SKYRIZI SOLUTION FOR INJECTION IN PRE-FILLED PEN 150MG/ML
2. INDICATIONS
2.1 Plaque Psoriasis
SKYRIZI is indicated for the treatment of moderate to severe plaque psoriasis in adults who are candidates for systemic therapy or phototherapy.
2.2 Psoriatic Arthritis
SKYRIZI is indicated for the treatment of active psoriatic arthritis in adults who have an inadequate response or who have been intolerant to at least one prior disease-modifying antirheumatic drug (DMARD) therapy.
4. CONTRAINDICATIONS
SKYRIZI is contraindicated in patients with a history of serious hypersensitivity reaction to risankizumab or any of the excipients listed in section 15.2 (see WARNINGS AND PRECAUTIONS – please refer to the Product Insert/Patient Information Leaflet published on HSA for the full drug information ).
Clinically important active infections (e.g. active tuberculosis, see section 5.2 – please refer to the Product Insert/Patient Information Leaflet published on HSA for the full drug information).

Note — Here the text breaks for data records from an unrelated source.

-- ==== Sys2Proof/Laws/Chain.lean ====
section
/-! SUPPORT. The laws of the chain observer: what a register holds after a module takes a group, after a frame is
latched, and after a failed transaction. -/

namespace Sys2Proof.Machine

@[simp] theorem writeReg_noop (d p : Nat) (v : Byte) (regs : ModuleRegs) : writeReg d p 0x0 v regs = regs := by
  simp [writeReg]

theorem writeReg_unnamed {a : BitVec 4} (h : unnamedReg a = true) (d p : Nat) (v : Byte) (regs : ModuleRegs) :
    writeReg d p a v regs = unknownRegs d p := by
  have h0 : a ≠ 0x0 := by rintro rfl; simp [unnamedReg] at h
  rw [writeReg, if_neg h0, if_pos h]

theorem writeReg_named {a : BitVec 4} (h0 : a ≠ 0x0) (h : unnamedReg a = false) (d p : Nat) (v : Byte)
    (regs : ModuleRegs) : writeReg d p a v regs = setReg regs a v := by
  rw [writeReg, if_neg h0, if_neg (by simp [h])]

theorem regAt_setReg (regs : ModuleRegs) (a b : BitVec 4) (v : Byte) :
    regAt (setReg regs a v) b = if b = a then v else regAt regs b := by
  have hb := b.isLt
  simp only [setReg, regAt]
  rw [Vector.getElem_set]
  by_cases h : b = a
  · subst h; simp
  · have : a.toNat ≠ b.toNat := fun e => h (BitVec.eq_of_toNat_eq e.symm)
    simp [h, this]

theorem chainAt_of_lt (chain : Vector ModuleRegs 256) {p : Nat} (h : p < 256) : chainAt chain p = chain[p] := by
  simp [chainAt, h]

theorem chainAt_set (chain : Vector ModuleRegs 256) (i : Fin 256) (r : ModuleRegs) (p : Nat) :
    chainAt (chain.set i.val r i.isLt) p = if p = i.val then r else chainAt chain p := by
  have hi := i.isLt
  unfold chainAt
  by_cases h : p = i.val
  · subst h; simp
  · rw [if_neg h]
    congr 1
    rw [Vector.getElem?_set_ne]
    exact fun e => h e.symm

theorem chainAt_latchFrame (d : Nat) (f : List Byte) (chain : Vector ModuleRegs 256) {p : Nat} (h : p < 256)
    (hp : p < f.length / 2) :
    chainAt (latchFrame d f chain) p =
      takeGroup d p (f.getD (groupOffset (f.length / 2) p) 0) (f.getD (groupOffset (f.length / 2) p + 1) 0)
        (chainAt chain p) := by
  rw [chainAt_of_lt _ h, latchFrame, tabulate_getElem, if_pos hp]

/-- Latching a frame the block built: the module at `p` takes its group (40_protocol R102, R104). -/
theorem chainAt_latch_buildFrame (d : Nat) {n : Nat} (S : SlotMap) (chain : Vector ModuleRegs 256) {p : Nat} (h : p < 256)
    (hp : p < n) :
    chainAt (latchFrame d (buildFrame n S) chain) p =
      writeReg d p ((S.at p).getD noopGroup).addr ((S.at p).getD noopGroup).value (chainAt chain p) := by
  have hl : (buildFrame n S).length / 2 = n := by rw [buildFrame_length, Nat.mul_div_cancel_left n (by omega)]
  rw [chainAt_latchFrame _ _ _ h (by rw [hl]; exact hp), hl, groupOffset, takeGroup, buildFrame_getD_addr n S hp,
    buildFrame_getD_value n S hp]
  congr 1
  ext i hi
  simp [hi]
  omega

theorem chainAt_unknownChain (d : Nat) {p : Nat} (h : p < 256) : chainAt (unknownChain d) p = unknownRegs d p := by
  rw [chainAt_of_lt _ h, unknownChain, tabulate_getElem]

@[simp] theorem regAt_unknownRegs (d p : Nat) (a : BitVec 4) :
    regAt (unknownRegs d p) a = Config.chainUnknown d p a.toNat := by
  have := a.isLt
  simp [unknownRegs, regAt]

end Sys2Proof.Machine
end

3. DOSAGE AND ADMINISTRATION
3.1 Recommended Dosage
Plaque Psoriasis
The recommended dose is 150 mg administered by subcutaneous injection at Week 0, Week 4, and every 12 weeks thereafter.
Consideration should be given to discontinuing treatment in patients who have shown no response after 16 weeks of treatment. Some patients with initial partial response may subsequently improve with continued treatment beyond 16 weeks.
Psoriatic Arthritis
The recommended dose is 150 mg administered by subcutaneous injection at Week 0, Week 4, and every 12 weeks thereafter.
SKYRIZI may be used as monotherapy or in combination with non-biologic DMARDs.
3.2 Missed Dose
If a dose is missed, administer the dose as soon as possible. Thereafter, resume dosing at the regular scheduled time.
3.3 Dosing in Special Populations
Pediatrics
The safety and efficacy of SKYRIZI in patients with plaque psoriasis or psoriatic arthritis younger than 18 years of age have not yet been established.
Geriatric
No dose adjustment is required (see PHARMACOLOGIC PROPERTIES – please refer to the Product Insert/Patient Information Leaflet published on HSA for the full drug information. ).
There is limited information in subjects aged ≥ 65 years.
Renal or Hepatic Impairment
No specific studies were conducted to assess the effect of hepatic or renal impairment on the pharmacokinetics of SKYRIZI. These conditions are generally not expected to have any significant impact on the pharmacokinetics of monoclonal antibodies and no dose adjustments are considered necessary (see PHARMACOLOGIC PROPERTIES – please refer to the Product Insert/Patient Information Leaflet published on HSA for the full drug information. ).